YOUR INSTRUCTIONS: In the records below, find the line with "simp only [wireBytes, List.length_cons, length_beBytes]" and the line with "have hl : (((packAt"; return exactly those lines and every line between them.
══ RECORDS FOR THIS EXERCISE
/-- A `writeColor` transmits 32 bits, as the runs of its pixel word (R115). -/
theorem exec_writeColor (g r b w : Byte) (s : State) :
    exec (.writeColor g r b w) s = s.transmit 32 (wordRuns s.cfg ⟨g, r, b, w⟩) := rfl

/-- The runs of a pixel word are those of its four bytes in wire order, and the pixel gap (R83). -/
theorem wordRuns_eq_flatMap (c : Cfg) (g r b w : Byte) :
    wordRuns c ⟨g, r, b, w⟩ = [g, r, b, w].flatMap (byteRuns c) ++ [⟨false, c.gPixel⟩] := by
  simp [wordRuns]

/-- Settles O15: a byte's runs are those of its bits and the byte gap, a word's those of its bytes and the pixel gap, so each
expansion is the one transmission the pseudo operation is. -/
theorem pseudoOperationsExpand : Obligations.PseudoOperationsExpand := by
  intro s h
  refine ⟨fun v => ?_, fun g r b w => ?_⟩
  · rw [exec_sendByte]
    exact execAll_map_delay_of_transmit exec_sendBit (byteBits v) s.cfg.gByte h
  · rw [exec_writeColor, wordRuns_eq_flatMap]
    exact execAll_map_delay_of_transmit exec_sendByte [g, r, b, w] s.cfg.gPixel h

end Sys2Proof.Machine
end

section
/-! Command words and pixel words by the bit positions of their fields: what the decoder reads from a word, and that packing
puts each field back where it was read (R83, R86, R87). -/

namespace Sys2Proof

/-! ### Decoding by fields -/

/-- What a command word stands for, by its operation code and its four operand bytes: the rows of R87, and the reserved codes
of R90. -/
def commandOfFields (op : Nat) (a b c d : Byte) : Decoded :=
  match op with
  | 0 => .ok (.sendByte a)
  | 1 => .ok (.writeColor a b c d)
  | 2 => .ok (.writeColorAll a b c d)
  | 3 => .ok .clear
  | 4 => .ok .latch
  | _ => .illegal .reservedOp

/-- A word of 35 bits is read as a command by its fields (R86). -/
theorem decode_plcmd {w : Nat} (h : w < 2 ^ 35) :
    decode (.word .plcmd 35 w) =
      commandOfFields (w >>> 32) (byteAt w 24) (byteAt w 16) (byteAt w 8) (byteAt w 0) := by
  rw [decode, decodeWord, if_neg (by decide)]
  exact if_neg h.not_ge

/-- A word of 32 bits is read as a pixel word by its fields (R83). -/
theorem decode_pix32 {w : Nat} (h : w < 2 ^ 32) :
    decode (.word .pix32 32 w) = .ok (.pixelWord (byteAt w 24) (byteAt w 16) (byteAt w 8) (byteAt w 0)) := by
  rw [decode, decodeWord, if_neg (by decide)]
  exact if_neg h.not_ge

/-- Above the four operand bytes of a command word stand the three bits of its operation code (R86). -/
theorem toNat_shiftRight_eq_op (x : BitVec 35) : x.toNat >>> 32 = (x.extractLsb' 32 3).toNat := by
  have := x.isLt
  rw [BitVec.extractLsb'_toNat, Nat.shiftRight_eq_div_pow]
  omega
════
══ RECORDS FOR THIS EXERCISE
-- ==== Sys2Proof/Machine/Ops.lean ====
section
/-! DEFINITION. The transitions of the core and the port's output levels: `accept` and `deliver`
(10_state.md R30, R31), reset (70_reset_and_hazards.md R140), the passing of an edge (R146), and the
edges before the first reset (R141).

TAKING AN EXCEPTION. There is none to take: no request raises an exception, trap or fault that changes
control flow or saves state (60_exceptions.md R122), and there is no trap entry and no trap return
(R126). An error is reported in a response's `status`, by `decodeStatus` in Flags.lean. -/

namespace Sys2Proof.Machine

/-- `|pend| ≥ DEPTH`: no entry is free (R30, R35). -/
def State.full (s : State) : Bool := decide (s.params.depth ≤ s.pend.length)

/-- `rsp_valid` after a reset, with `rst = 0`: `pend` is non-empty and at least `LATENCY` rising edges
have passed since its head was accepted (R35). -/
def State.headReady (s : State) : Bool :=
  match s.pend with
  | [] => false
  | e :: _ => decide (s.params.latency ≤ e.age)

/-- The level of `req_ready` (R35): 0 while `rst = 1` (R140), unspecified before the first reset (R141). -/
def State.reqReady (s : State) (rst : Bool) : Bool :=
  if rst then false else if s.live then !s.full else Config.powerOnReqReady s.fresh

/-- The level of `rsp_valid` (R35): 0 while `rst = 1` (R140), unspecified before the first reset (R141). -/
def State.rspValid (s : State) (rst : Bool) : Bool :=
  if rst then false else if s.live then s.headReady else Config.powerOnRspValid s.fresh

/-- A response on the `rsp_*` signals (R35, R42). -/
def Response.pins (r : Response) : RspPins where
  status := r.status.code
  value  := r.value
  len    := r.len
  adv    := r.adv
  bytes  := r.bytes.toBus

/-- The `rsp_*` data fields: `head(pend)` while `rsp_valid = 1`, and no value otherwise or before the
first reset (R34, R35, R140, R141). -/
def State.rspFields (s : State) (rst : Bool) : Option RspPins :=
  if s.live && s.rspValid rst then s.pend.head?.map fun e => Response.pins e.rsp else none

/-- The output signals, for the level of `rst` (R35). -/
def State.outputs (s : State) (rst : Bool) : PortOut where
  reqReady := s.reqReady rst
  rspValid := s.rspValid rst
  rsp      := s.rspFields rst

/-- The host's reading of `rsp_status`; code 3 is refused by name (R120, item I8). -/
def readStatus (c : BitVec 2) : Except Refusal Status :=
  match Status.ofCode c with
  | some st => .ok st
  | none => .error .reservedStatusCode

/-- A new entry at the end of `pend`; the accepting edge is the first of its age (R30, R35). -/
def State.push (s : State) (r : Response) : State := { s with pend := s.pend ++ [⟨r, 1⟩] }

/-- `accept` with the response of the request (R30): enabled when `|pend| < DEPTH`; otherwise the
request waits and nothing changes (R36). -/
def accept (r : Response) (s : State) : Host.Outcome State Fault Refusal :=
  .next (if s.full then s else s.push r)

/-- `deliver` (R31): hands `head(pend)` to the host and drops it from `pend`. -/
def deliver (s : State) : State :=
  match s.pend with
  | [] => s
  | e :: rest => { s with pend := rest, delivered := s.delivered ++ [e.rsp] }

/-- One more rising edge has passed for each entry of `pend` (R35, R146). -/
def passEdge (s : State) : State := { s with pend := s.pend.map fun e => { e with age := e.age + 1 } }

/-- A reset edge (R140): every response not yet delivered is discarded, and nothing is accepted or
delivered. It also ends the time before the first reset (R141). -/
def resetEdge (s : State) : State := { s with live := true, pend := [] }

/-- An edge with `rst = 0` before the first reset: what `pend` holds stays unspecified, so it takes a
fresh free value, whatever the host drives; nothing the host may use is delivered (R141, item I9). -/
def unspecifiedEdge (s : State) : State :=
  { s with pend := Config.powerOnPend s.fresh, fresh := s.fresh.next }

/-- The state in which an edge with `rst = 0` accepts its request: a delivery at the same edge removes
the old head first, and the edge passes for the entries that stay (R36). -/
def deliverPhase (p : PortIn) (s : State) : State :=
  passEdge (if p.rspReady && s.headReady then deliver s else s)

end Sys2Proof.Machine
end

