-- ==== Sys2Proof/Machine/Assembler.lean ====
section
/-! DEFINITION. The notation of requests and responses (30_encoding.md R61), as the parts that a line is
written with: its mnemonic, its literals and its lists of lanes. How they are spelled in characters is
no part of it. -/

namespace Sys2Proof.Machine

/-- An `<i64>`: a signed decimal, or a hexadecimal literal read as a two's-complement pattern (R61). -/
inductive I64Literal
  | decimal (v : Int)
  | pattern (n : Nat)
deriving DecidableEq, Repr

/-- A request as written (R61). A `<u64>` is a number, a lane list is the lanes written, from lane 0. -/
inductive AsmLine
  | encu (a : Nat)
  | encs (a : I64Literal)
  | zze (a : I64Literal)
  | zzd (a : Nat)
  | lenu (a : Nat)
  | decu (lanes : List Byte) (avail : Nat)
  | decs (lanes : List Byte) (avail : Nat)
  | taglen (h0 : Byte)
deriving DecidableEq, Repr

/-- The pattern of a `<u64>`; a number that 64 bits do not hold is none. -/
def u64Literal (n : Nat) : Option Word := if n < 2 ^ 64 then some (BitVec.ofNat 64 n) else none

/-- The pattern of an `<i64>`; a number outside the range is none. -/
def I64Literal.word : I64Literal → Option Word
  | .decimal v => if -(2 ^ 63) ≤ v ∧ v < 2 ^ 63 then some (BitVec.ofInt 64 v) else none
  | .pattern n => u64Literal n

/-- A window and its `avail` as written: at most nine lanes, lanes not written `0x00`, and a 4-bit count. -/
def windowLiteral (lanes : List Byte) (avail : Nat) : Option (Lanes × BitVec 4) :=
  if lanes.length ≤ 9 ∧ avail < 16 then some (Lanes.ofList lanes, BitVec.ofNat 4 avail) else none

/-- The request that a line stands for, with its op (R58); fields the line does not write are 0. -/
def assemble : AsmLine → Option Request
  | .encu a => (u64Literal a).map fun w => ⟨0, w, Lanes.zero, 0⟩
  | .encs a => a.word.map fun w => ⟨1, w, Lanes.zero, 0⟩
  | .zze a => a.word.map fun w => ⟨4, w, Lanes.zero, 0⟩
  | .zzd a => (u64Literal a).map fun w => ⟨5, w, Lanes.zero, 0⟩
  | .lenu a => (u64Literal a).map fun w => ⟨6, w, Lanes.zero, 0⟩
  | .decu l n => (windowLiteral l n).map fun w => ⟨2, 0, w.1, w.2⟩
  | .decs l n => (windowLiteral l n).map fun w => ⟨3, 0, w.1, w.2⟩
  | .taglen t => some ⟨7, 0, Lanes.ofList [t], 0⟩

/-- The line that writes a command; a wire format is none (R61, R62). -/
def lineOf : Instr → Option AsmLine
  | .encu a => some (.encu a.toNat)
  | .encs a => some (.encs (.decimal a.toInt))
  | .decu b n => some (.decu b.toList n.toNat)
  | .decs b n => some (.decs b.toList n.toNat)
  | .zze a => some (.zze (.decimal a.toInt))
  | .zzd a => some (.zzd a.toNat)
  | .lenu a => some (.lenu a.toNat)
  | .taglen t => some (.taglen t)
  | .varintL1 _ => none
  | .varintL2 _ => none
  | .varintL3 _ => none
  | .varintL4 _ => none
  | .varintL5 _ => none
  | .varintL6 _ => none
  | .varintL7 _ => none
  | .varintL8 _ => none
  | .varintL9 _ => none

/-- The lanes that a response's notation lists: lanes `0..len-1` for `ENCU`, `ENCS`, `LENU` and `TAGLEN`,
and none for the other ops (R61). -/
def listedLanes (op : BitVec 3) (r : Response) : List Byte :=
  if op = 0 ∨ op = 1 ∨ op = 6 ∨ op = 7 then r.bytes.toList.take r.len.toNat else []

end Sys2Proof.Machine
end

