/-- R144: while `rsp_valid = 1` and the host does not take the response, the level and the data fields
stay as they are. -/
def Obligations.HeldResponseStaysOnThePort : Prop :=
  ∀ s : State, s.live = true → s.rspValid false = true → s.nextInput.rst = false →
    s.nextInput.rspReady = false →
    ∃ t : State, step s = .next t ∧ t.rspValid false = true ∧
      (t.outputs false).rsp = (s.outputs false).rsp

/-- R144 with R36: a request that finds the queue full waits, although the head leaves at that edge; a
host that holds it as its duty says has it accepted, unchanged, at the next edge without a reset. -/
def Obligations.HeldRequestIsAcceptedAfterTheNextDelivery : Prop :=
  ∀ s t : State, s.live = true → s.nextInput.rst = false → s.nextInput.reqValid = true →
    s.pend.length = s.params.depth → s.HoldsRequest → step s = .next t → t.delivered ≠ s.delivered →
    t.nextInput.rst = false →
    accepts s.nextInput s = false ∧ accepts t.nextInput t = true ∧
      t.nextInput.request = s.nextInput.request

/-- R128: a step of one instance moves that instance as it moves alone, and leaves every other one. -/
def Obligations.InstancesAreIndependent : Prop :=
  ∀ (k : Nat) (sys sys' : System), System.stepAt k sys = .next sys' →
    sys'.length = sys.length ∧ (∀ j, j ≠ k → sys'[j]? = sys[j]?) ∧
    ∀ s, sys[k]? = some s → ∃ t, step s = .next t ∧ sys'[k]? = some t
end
════
══ RECORDS FOR THIS EXERCISE
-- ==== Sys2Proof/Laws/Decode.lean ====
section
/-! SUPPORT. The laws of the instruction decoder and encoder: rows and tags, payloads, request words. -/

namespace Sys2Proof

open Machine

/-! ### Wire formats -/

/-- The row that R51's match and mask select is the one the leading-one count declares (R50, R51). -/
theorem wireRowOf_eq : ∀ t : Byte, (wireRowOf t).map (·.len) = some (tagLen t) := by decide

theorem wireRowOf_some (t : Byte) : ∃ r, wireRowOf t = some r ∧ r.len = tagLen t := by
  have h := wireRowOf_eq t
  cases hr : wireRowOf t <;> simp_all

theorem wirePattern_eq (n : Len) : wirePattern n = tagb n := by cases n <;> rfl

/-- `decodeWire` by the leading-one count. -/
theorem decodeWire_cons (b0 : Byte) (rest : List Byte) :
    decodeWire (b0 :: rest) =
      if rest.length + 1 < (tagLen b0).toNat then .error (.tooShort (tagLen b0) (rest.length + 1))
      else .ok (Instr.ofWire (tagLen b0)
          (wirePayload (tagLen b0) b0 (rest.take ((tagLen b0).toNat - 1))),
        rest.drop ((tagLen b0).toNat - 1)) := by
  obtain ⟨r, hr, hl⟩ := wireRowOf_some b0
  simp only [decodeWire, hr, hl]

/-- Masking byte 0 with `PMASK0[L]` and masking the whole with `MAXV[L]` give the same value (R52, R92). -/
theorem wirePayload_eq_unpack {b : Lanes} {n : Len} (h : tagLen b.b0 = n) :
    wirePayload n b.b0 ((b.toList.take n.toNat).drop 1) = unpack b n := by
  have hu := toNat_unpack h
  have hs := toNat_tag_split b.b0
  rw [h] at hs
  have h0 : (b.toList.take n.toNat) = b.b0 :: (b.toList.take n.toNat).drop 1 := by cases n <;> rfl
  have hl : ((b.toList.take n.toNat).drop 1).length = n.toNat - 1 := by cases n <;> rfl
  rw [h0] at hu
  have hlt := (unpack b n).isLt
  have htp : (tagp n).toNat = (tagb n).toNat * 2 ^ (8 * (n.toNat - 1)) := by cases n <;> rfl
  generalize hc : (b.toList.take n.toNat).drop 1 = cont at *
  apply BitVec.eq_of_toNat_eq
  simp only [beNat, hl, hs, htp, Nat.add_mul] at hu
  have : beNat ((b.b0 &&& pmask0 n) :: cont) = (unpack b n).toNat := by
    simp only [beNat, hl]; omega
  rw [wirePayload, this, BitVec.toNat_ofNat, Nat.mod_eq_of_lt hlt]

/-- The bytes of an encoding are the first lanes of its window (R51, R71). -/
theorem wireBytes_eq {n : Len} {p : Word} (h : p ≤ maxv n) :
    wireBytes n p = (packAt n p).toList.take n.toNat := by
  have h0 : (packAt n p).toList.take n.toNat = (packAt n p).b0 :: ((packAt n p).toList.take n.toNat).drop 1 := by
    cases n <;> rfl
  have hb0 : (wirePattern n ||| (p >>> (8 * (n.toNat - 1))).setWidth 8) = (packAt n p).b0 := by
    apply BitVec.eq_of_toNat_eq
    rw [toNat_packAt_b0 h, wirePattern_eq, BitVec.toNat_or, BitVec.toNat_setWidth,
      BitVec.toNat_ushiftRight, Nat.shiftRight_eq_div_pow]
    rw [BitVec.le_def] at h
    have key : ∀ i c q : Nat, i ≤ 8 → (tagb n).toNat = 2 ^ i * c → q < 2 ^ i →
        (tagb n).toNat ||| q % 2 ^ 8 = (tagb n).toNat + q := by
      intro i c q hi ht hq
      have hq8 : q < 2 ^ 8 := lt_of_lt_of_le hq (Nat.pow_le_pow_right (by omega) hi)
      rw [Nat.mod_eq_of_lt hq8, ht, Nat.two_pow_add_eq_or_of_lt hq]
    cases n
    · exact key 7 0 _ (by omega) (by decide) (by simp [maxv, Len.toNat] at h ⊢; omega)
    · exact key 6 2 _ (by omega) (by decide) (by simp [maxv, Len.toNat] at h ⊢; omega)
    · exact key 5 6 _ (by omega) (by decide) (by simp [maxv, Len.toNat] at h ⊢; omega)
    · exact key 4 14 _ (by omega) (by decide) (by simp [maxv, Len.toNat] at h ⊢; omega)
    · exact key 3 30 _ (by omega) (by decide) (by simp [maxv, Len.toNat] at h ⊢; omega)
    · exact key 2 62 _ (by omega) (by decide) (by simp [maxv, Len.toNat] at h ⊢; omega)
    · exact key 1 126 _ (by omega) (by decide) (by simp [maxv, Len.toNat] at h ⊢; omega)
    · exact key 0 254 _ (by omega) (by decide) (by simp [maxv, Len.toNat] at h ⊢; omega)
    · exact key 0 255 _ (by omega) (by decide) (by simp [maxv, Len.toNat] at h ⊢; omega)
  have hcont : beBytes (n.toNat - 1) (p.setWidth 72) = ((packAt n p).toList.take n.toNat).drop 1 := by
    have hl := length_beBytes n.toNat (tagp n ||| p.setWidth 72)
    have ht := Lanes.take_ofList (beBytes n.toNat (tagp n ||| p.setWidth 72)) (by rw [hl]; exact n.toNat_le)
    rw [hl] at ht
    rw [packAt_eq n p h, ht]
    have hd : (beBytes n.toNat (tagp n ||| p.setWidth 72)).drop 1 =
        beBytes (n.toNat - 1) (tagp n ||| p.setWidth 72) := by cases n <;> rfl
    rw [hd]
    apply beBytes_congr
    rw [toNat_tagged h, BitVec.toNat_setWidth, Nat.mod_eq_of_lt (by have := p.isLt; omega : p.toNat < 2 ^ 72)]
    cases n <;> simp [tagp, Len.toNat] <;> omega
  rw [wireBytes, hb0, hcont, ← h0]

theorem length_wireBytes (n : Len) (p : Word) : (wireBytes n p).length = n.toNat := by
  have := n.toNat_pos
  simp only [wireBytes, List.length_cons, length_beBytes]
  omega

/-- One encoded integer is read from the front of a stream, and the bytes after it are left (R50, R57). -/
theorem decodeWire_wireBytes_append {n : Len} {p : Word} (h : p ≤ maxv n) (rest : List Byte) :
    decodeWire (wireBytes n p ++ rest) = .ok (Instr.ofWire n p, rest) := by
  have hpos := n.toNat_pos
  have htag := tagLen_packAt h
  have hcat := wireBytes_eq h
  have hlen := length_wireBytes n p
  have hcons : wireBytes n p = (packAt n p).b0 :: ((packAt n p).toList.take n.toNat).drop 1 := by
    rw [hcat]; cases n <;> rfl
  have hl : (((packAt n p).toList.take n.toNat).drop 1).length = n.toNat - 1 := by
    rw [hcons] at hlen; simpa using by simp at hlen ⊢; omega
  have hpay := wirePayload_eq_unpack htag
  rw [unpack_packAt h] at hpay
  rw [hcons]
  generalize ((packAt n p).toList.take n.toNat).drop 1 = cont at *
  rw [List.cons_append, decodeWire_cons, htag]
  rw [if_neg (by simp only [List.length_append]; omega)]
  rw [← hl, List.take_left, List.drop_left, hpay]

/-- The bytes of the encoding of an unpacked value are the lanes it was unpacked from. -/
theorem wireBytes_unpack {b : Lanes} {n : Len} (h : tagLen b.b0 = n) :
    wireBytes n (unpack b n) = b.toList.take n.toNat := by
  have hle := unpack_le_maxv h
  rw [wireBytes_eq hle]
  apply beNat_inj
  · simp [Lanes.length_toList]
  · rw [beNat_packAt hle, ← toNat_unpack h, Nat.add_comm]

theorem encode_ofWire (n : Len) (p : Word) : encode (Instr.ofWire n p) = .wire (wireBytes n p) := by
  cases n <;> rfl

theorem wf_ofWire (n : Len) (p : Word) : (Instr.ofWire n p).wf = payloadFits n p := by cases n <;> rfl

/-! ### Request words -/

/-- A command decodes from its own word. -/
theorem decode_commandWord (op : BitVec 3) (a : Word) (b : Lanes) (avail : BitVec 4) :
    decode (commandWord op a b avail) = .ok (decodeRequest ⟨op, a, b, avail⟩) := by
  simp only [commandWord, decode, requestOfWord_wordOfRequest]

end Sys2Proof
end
════
ANSWER TO THIS PROBLEM:
  simp only [wireBytes, List.length_cons, length_beBytes]
  omega

/-- One encoded integer is read from the front of a stream, and the bytes after it are left (R50, R57). -/
theorem decodeWire_wireBytes_append {n : Len} {p : Word} (h : p ≤ maxv n) (rest : List Byte) :
    decodeWire (wireBytes n p ++ rest) = .ok (Instr.ofWire n p, rest) := by
  have hpos := n.toNat_pos
  have htag := tagLen_packAt h
  have hcat := wireBytes_eq h
  have hlen := length_wireBytes n p
  have hcons : wireBytes n p = (packAt n p).b0 :: ((packAt n p).toList.take n.toNat).drop 1 := by
    rw [hcat]; cases n <;> rfl
  have hl : (((packAt n p).toList.take n.toNat).drop 1).length = n.toNat - 1 := by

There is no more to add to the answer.